### INPUT DATA

-- ==== Sys2Proof/Laws/Results.lean ====
section
/-! SUPPORT. One spec lemma for each shared operation behind item results, flips and the reports of a beacon: it does what the
relation of Safety.lean between two states says. -/

namespace Sys2Proof.Machine

/-! ### Retirements and requests -/

/-- Records that join the write-back list; STOP counts those that join while it drains (R63, R65). -/
theorem State.enqueueWriteBack_eq (s : State) (l : List Nat) :
    s.enqueueWriteBack l =
      { s with wb := { s.wb with list := s.wb.list ++ l },
               drained := if s.stopping then s.drained + l.length else s.drained } := by
  unfold State.enqueueWriteBack
  split <;> rfl

theorem State.nightOn_not_stopping {s : State} (h : s.nightOn = true) : s.stopping = false := by
  simp only [State.nightOn, Bool.or_eq_true, decide_eq_true_eq] at h
  rcases h with h | h <;> simp [State.stopping, h]

theorem State.retireRecord_eq (s : State) (c : CellId) (index : Nat) (o : EntryState) (f : DueRecord → DueRecord) :
    s.retireRecord c index o f =
      { s with due := cellPut s.due c ((s.dueAt c).map fun r => if r.index = index then (f r).retire o else r),
               wb := { s.wb with list := s.wb.list ++ [index] },
               drained := if s.stopping then s.drained + 1 else s.drained } :=
  State.enqueueWriteBack_eq _ _

theorem State.retireIn_eq (p : DueRecord → Bool) (o : EntryState) (s : State) (c : CellId) :
    State.retireIn p o s c =
      { s with due := cellPut s.due c ((s.dueAt c).map fun r => if p r then r.retire o else r),
               wb := { s.wb with list := s.wb.list ++ ((s.dueAt c).filter p).map (·.index) },
               drained := if s.stopping then s.drained + (((s.dueAt c).filter p).map (·.index)).length
                 else s.drained } :=
  State.enqueueWriteBack_eq _ _

/-- The records that satisfy a test retire into the tail of the write-back list (R63). -/
theorem State.retireWhere_retires (s : State) (p : DueRecord → Bool) (o : EntryState) :
    s.retiresInto (s.retireWhere p o) p o := by
  unfold State.retireWhere
  simp only [forCells_eq, State.retireIn_eq]
  refine ⟨fun c => ?_, ?_⟩
  · rcases CellId.cases c with rfl | rfl | rfl | rfl <;> simp [State.dueAt]
  · simp [State.inListOrder, State.dueAt, allCells]

theorem State.retireWhere_drained (s : State) (p : DueRecord → Bool) (o : EntryState) (h : s.stopping = false) :
    (s.retireWhere p o).drained = s.drained := by
  have h' : decide (s.cmd.controller = .stopping) = false := h
  unfold State.retireWhere
  simp only [forCells_eq, State.retireIn_eq, State.stopping, h', Bool.false_eq_true, if_false]

theorem State.rescanRetirement_retires (s : State) :
    s.retiresInto s.rescanRetirement DueRecord.isWaiting .queued ∧
      (∀ c : CellId, cellAt s.rescanRetirement.deferred c = false) ∧ s.rescanRetirement.sweep = s.sweep ∧
      (s.stopping = false → s.rescanRetirement.drained = s.drained) := by
  unfold State.rescanRetirement
  obtain ⟨d, w, n, e⟩ := (s.clearDeferred).retireWhere_frame DueRecord.isWaiting .queued
  refine ⟨(s.clearDeferred).retireWhere_retires _ _, fun c => ?_, ?_, (s.clearDeferred).retireWhere_drained _ _⟩
  · rw [e]
    simp [State.clearDeferred, cellAt]
  · rw [e]
    rfl

/-- A rescan request is taken by what is live (R31, R36, R37). -/
theorem State.rescanRequest_takes (s : State) (h : s.nightOn = true) : s.takesRescan s.rescanRequest := by
  have begun : ∀ x : Sweep, s.retiresInto (s.setSweep x).rescanRetirement DueRecord.isWaiting .queued ∧
      (∀ c : CellId, cellAt (s.setSweep x).rescanRetirement.deferred c = false) ∧
      (s.setSweep x).rescanRetirement.sweep = x := fun x =>
    ⟨(s.setSweep x).rescanRetirement_retires.1, (s.setSweep x).rescanRetirement_retires.2.1,
      (s.setSweep x).rescanRetirement_retires.2.2.1⟩
  unfold State.takesRescan State.rescanRequest
  rcases hr : s.sweep.running with _ | ⟨k, a, b⟩ <;> rcases hs : s.sweep.suspended with _ | ⟨k', a', b'⟩ <;>
    simp only [h, Sweep.live, hr, hs, Sweep.anyLive] <;> (try cases k) <;> (try cases k') <;>
    simp [begun, State.fullCircle, flagBit, State.newPass]

theorem State.rescanRequest_drained (s : State) (h : s.nightOn = true) : s.rescanRequest.drained = s.drained := by
  have key : ∀ x : Sweep, (s.setSweep x).rescanRetirement.drained = s.drained :=
    fun x => (s.setSweep x).rescanRetirement_retires.2.2.2 (State.nightOn_not_stopping h)
  unfold State.rescanRequest
  repeat' split
  all_goals first | rfl | exact key _

/-- A changeover request is taken by what is live (R30). -/
theorem State.changeoverRequest_takes (s : State) (g : GroupId) : s.takesChangeover (s.changeoverRequest g) g := by
  unfold State.takesChangeover State.changeoverRequest
  refine ⟨fun h => ?_, fun h l => ?_, fun h l => ?_⟩
  · simp [h]
  · have e : s.fullCircle .changeover = fun p => if p.kind = .changeover then
        { p with remaining := s.settings.entryCount + if s.sweep.visiting .changeover then 1 else 0 } else p := rfl
    simp [h, l, e, State.setSweep]
  · simp [h, l, State.newPass]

######

WORK INSTRUCTIONS: All lines from the one with "(∀ c : CellId, cellAt (s.setSweep" through the end of the records need to be copied exactly, and no other lines.

RESULT:
      (∀ c : CellId, cellAt (s.setSweep x).rescanRetirement.deferred c = false) ∧
      (s.setSweep x).rescanRetirement.sweep = x := fun x =>
    ⟨(s.setSweep x).rescanRetirement_retires.1, (s.setSweep x).rescanRetirement_retires.2.1,
      (s.setSweep x).rescanRetirement_retires.2.2.1⟩
  unfold State.takesRescan State.rescanRequest
  rcases hr : s.sweep.running with _ | ⟨k, a, b⟩ <;> rcases hs : s.sweep.suspended with _ | ⟨k', a', b'⟩ <;>
    simp only [h, Sweep.live, hr, hs, Sweep.anyLive] <;> (try cases k) <;> (try cases k') <;>
    simp [begun, State.fullCircle, flagBit, State.newPass]

theorem State.rescanRequest_drained (s : State) (h : s.nightOn = true) : s.rescanRequest.drained = s.drained := by
  have key : ∀ x : Sweep, (s.setSweep x).rescanRetirement.drained = s.drained :=
    fun x => (s.setSweep x).rescanRetirement_retires.2.2.2 (State.nightOn_not_stopping h)
  unfold State.rescanRequest
  repeat' split
  all_goals first | rfl | exact key _

/-- A changeover request is taken by what is live (R30). -/
theorem State.changeoverRequest_takes (s : State) (g : GroupId) : s.takesChangeover (s.changeoverRequest g) g := by
  unfold State.takesChangeover State.changeoverRequest
  refine ⟨fun h => ?_, fun h l => ?_, fun h l => ?_⟩
  · simp [h]
  · have e : s.fullCircle .changeover = fun p => if p.kind = .changeover then
        { p with remaining := s.settings.entryCount + if s.sweep.visiting .changeover then 1 else 0 } else p := rfl
    simp [h, l, e, State.setSweep]
  · simp [h, l, State.newPass]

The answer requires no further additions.